/-- From every state, with the invariant or without, an operation goes on or is a TRY_READ at its bound. -/
theorem exec_next_or_fault (i : Instr) (s : State) :
    (∃ t, exec i s = .next t) ∨ exec i s = .fault .searchBoundExceeded := by
  by_cases hi : i = .tryRead
  · subst hi
    cases hrun : fsmRun (fsmBound s) (s.setFsm .idle) with
    | none => exact .inr (exec_tryRead_of_fsmRun_none hrun)
    | some x => exact .inl ⟨_, exec_tryRead_of_fsmRun hrun⟩
  · obtain ⟨f, -, hrun⟩ := exec_effect s hi
    exact .inl ⟨f s, hrun s.status s.latch s.fsm fun _ => rfl⟩

/-- A step of a valid configuration goes on by itself, or it is the operation that is offered. -/
theorem step_next_or_exec (hwf : s.cfg.wf) : (∃ t, step s = .next t) ∨ ∃ i, step s = exec i s.dropInput := by
  cases hinputs : s.inputs with
  | nil => exact .inl ⟨s, step_of_nextOffer_nothing hwf (State.nextOffer_of_inputs_nil hinputs)⟩
  | cons item rest =>
    cases item with
    | arrive bytes => exact .inl ⟨_, step_of_nextOffer_arrival hwf (State.nextOffer_of_inputs_arrive hinputs)⟩
    | command w din =>
      cases hdecode : decode w din with
      | error e =>
        exact .inl ⟨_, step_of_nextOffer_reserved hwf (State.nextOffer_of_decode_error hinputs hdecode)⟩
      | ok i => exact .inr ⟨i, step_of_nextOffer_operation hwf (State.nextOffer_of_decode_ok hinputs hdecode)⟩

theorem State.Inv.step_next (h : s.Inv) : ∃ t, step s = .next t := by
  obtain hnext | ⟨i, hexec⟩ := step_next_or_exec h.cfg_wf
  · exact hnext
  · rw [hexec]
    exact h.dropInput.ringInv.exec_completes i

theorem step_next_or_fault (hwf : s.cfg.wf) :
    (∃ t, step s = .next t) ∨ step s = .fault .searchBoundExceeded := by
  obtain hnext | ⟨i, hexec⟩ := step_next_or_exec hwf
  · exact .inl hnext
  · rw [hexec]
    exact exec_next_or_fault i s.dropInput

theorem step_ne_refused (hwf : s.cfg.wf) (r : Refusal) : step s ≠ .refused r := by
  obtain ⟨t, hnext⟩ | hfault := step_next_or_fault hwf
  · simp [hnext]
  · simp [hfault]

/-- Settles O49: the step is an operation that completes or goes on by itself, and only the test of the
configuration refuses. -/
theorem everyStepGoesOnUnlessTheConfigurationIsInvalid :
    Obligations.EveryStepGoesOnUnlessTheConfigurationIsInvalid :=
  fun _ => ⟨State.Inv.step_next, step_of_not_wf, step_ne_refused⟩

end Sys2Proof.Machine
end

section
/-! PROOFS. The block after construction (`70_reset_and_hazards.md` R231 to R233). -/

namespace Sys2Proof.Machine

variable {c : Config}

/-- With both cursors at 0 the unread region is empty (R231). -/
@[simp] theorem State.construct_unread (c : Config) (p : Nat) : (State.construct c p).unread = 0 :=
  ringCount_self c.capacity 0
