/-- A read through a slot's graph: every beat that holds a requested byte, and the requested bytes of what comes out (R105). A
failure names the first requested byte of the beat that failed. No beat has run where one of them must wait. -/
def throughBeats (s : State) (off n : Nat) (f : Nat → State → State × Port (List Byte)) : State × Port (List Byte) :=
  if n = 0 then (s, .ok [])
  else
    let first := off / 64
    let x := andThen (beatsOf f ((List.range ((off + n - 1) / 64 - first + 1)).map (first + ·)) s) fun s bs =>
      (s, .ok (slice bs (off - 64 * first) n))
    match x with
    | (t, .fail e) => (t, .fail { e with addr := e.addr - e.addr % 2 ^ 52 + max off (e.addr % 2 ^ 52) })
    | (t, .ok bs) => (t, .ok bs)
    | (_, y) => (s, y)

/-- A read through a stream or tap graph, after the checks of R84: the gate, then the beats. -/
def streamRead (s : State) (e : Entry) (h off n : Nat) : State × Port (List Byte) :=
  match s.gateOf e h off false with
  | .error x => (s, .fail x)
  | .ok slot => s.throughBeats off n fun k s => s.millReadBeat e h k slot

/-! Write streams. -/

/-- Bytes that a Mill has stored for lanes of a gang: they stand in their core's copy (R122), and the lanes have written them (R165). -/
def millSeen (s : State) (core gk : Nat) (ls : List Nat) (loc : Nat) (bs : List Byte) : State :=
  let s := (lineCuts 2 loc bs.length).foldl (fun s c => s.storeCopy core c.1 (slice bs (c.1 - loc) c.2)) s
  ls.foldl (fun s l => s.observed gk l [(loc, bs.length)]) s

/-- One beat of a stream or tap write, whole: performed at the home of the line it writes (R105, R106). The answer tells what was stored. -/
def millWriteBeatAt (s : State) (e : Entry) (h k slot : Nat) (bs : List Byte) : State × Port (StoreSet × Nat × List Byte) :=
  let img := (s.millSlot slot).image
  let (_, _, _, r) := s.backing e h k slot
  andThen (s, (s.beatPlace e h k slot).write) fun s p =>
      let ch := (chanOf p.loc).getD 0
      let run := runGraph img (s.millPart ch slot) (lanesOf bs) [] 0 k
      let s := s.setMillPart ch slot run.part
      if run.failed then (s.millError ch slot 5, .ok (⟨0, some { errAt cMILL h (64 * k) with info := 5 }, false, 0⟩, p.loc, []))
      else
        let out := if imgMode img = 3 then bs else narrow r (run.result img)
        let (s, w) := s.performWrite p.loc out
        (s, .ok ({ w with err := w.err.map fun e => { e with addr := bref h (64 * k) } }, p.loc, if w.err.isSome then [] else out))

/-- A beat left partly covered fails and is not written (R105). -/
def millPartial (s : State) (e : Entry) (h k slot : Nat) : State × Port StoreSet :=
  let gone := fun (ch : Nat) => (s.millError ch slot 2, (.ok ⟨0, some { errAt cMILL h (64 * k) with info := 2 }, false, 0⟩ : Port StoreSet))
  match s.beatPlace e h k slot with
  | .ok p => gone ((chanOf p.loc).getD 0)
  | .fail _ => gone 0
  | .miss p b => (s, .miss p b)
  | .away w => (s, .away w)

/-- Written bytes as beats: the index, the bytes, and whether the whole beat is covered. -/
def beatsWritten (off : Nat) (bs : List Byte) : List (Nat × List Byte × Bool) :=
  if bs.isEmpty then []
  else (List.range ((off + bs.length - 1) / 64 - off / 64 + 1)).map fun i =>
    let k := off / 64 + i
    let lo := max off (64 * k)
    let hi := min (off + bs.length) (64 * k + 64)
    (k, (bs.drop (lo - off)).take (hi - lo), hi - lo == 64)

/-- A write through a stream or tap graph by the rule of whole beats: what it did, and the sets of the beats together. -/
def streamWrite (s : State) (e : Entry) (h off : Nat) (bs : List Byte) : State × Port StoreSet :=
  match s.gateOf e h off true with
  | .error x => (s, .fail x)
  | .ok slot =>
    let rec go : List (Nat × List Byte × Bool) → State → StoreSet → State × Port StoreSet
      | [], s, w => (s, .ok w)
      | (k, b, whole) :: rest, s, w =>
        if whole then andThen (s.millWriteBeatAt e h k slot b) fun s y => go rest s (mergeStore w y.1)
        else andThen (s.millPartial e h k slot) fun s y => go rest s (mergeStore w y)
    go (beatsWritten off bs) s .none

end State

end Sys2Proof.Machine
end

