/-- LOAD_RESULT and the returning half of ATOMIC_PERFORM: some of the access's lanes are served (R145, R155, R156, R214). -/
def serveLanes (s : State) (id : Nat) (x : Access) : State :=
  if s.accessHeld id x then s
  else
    let (s, x) := if s.toRemote x then
        let y := (s.remoteReqs id x).foldl (fun (sx : State × Access) r => sx.1.loadOne id sx.2 r) (s, x)
        y.1.sendLanes id y.2
      else together (fun s x r => s.loadOne id x r) (s.nextReqs id x) s x
    if x.kind == .sld && x.reqs.isEmpty then s.finishLoad id x
    else if x.kind == .sld && !x.faults.isEmpty then s.finishLoad id x
    else if x.kind == .sld then s.setAccess id x
    else s.finishLoad id x

/-- An access after one of its writes has been answered. -/
def noted (w : StoreSet) (x : Access) : Access :=
  { x with erred := x.erred || w.err.isSome, reply := x.reply.map fun y => (y.1, mergeStore y.2 { w with seq := 0 }) }

/-- The outcome of a write, reduction or signal add joins the sets it belongs to; an access without a gang, or of an
engine, answers with one error (R176, assumption 62); its identifier is its place in issue order. -/
def noteAccess (s : State) (id : Nat) (x : Access) (w : StoreSet) : State :=
  let w := { (if x.erred && (x.orphan || x.work.isSome) then { w with err := none } else w) with seq := id }
  if x.reply.isSome then s
  else match x.work.bind s.work? with
  | some wk => s.setWork (x.work.getD 0) (Work.note wk (setKey x.path (s.accClass x)) w)
  | none => s.noteStore x.gang x.grid x.gridId x.core x.orphan (setKey x.path (s.accClass x)) w

/-- The bytes of each sector that located pieces cover, added to those the instruction has written before (R91). -/
def wroteMore (m : Tbl (BitVec 64)) (ps : List Piece) : Tbl (BitVec 64) :=
  ps.foldl (fun m p => (sectorsOf p.loc p.n).foldl (fun m i => Tbl.set m i (Tbl.get 0 m i ||| sectorMask i p.loc p.n)) m) m

/-- One request of a store, performed at its home (R145) or its stash bank (R146). -/
def storeOne (s : State) (id : Nat) (x : Access) (r : Req) : State × Access :=
  let rest := { x with reqs := x.reqs.filter fun q => q.lane != r.lane, stall := Tbl.erase x.stall r.lane }
  if s.earlierOverlap id x r then (s, x)
  else
    let n := x.wd.bytes
    let e := s.entryOf x
    let bad := fun (s : State) (c : Err) => (s.noteAccess id x ⟨0, some c, false, 0⟩, { rest with erred := true })
    if x.kind == .sts then (s.stashWrite x.team r.off (toBytes n r.data), rest)
    else if e.kind = 5 then
      if !s.fabricUp then bad s (errAt cTIMEOUT x.handle r.off)
      else (s, goesOut x r)
    else if s.heldBlocks id x.core (e.base + r.off) then (s, x)
    else match s.placeAll e x.handle (cutParts e 4 r.off n) with
      | .fail c => bad s c
      | .miss p b => ((s.postMiss p b true x.gridId).perfEvent x.core (x.gang % 64) 0x16 1, { x with stall := Tbl.set x.stall r.lane p })
      | .away .. => (s, x)
      | .ok ps =>
        match ps.findSome? fun p => s.pieceBlocked (x.core / 8) false p with
        | some l => (s.askReturn (x.core / 8) l, x)
        | none =>
          let (s, w) := s.writePieces (some x.core) (Policy.rank x.pol) x.handle r.off ps (toBytes n r.data)
          let wrote := wroteMore rest.wrote ps
          let whole := fun (t : Tbl (BitVec 64)) i => Tbl.get 0 t i == BitVec.allOnes 64
          let done := (Tbl.keys wrote).filter fun i => whole wrote i && !whole rest.wrote i
          let s := if w.err.isSome then s else done.foldl (fun s i => s.setDev (Dev.setMark · i false)) s
          (((s.seen x r s).keepLeaves e r.off n).noteAccess id x w, { noted w rest with wrote := wrote })

/-- A write-back of a fence or of a team's last exit (R128, R129). -/
def writeBackOne (s : State) (id : Nat) (x : Access) (r : Req) : State × Access :=
  let rest := { x with reqs := x.reqs.filter fun q => q.lane != r.lane, stall := Tbl.erase x.stall r.lane }
  let note := fun (s : State) (w : StoreSet) =>
    ((s.noteStore x.gang x.grid x.gridId x.core x.orphan (setKey pLSU false) { (if x.erred && x.orphan then { w with err := none } else w) with seq := id }).modTeam x.team fun t => { t with wct := max t.wct w.wct }, noted w rest)
  if s.stashPending id x.team (64 * r.lane) 64 AccKind.dirties then (s, x)
  else match s.writeBack x.gridId (x.gang % 64) x.team r.lane with
  | (s, .ok w) => note s w
  | (s, .fail e) => note s ⟨0, some e, false, 0⟩
  | (_, .miss p b) => (s.postMiss p b true x.gridId, { x with stall := Tbl.set x.stall r.lane p })
  | (_, .away w) => (s.askRemote id w, x)

/-- The engine of a job whose writes are all performed writes its token, at its due time (R71, R134, R173). -/
def settleWork (s : State) (id : Nat) : State :=
  match s.work? id with
  | none => s
  | some w => match w.fin with
    | none => s
    | some (cause, count, addr) =>
      if (s.ctx.accs.any fun a => a.2.work == some id) || (match w.due with
        | some t => decide (s.now < t)
        | none => false) then s
      else s.endWork id w cause count addr

/-- An answer to a requester on another device: 40 data, 41 written, 42 failed, with the detail of the check that failed and the
offset of the byte that failed (R251, R315).
(DESIGN CHOICE, assumption 14) -/
def answer (s : State) (dev op buf off x : Nat) (bs : List Byte) : State := s.sendRemote dev [op, buf, off, x] bs
def refuse (s : State) (dev buf off : Nat) (e : Err) : State := s.answer dev 42 buf off (e.cause + e.info % 16 * 2 ^ 8) (toBytes 8 (e.addr % 2 ^ 52))

/-- An access with nothing left to do is done: it may have been the last that its engine waited for, and another device's write is
answered. -/
def keepAccess (s : State) (id : Nat) (x : Access) : State :=
  if !x.reqs.isEmpty then s.setAccess id x
  else match x.work, x.reply with
    | some w, _ => (s.dropAccess id).settleWork w
    | none, some (dev, w) => (match w.err with
      | some e => (s.dropAccess id).refuse dev x.handle (e.addr % 2 ^ 52) e
      | none => (s.dropAccess id).answer dev 41 x.handle 0 w.wct [])
    | none, none => s.dropAccess id

/-- STORE_PERFORM: some lanes of a store, in the order of R144, or a write-back. -/
def performStores (s : State) (id : Nat) (x : Access) : State :=
  if s.accessHeld id x then s
  else if x.kind == .writeBack then
    let (s, x) := together (fun s x r => s.writeBackOne id x r) (s.nextReqs id x) s x
    s.keepAccess id x
  else
    let (s, x) := if s.toRemote x then
        let y := (s.remoteReqs id x).foldl (fun (sx : State × Access) r => sx.1.storeOne id sx.2 r) (s, x)
        y.1.sendLanes id y.2
      else together (fun s x r => s.storeOne id x r) (s.nextReqs id x) s x
    s.keepAccess id x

--*--

Work order:
Taking the listing above as the source, transcribe only the lines starting at the line with "empty (R231). -/" and going through the line with "ringCount_self c.capacity 0", unaltered and with both ends included.

Response area:
/-- With both cursors at 0 the unread region is empty (R231). -/
@[simp] theorem State.construct_unread (c : Config) (p : Nat) : (State.construct c p).unread = 0 :=
  ringCount_self c.capacity 0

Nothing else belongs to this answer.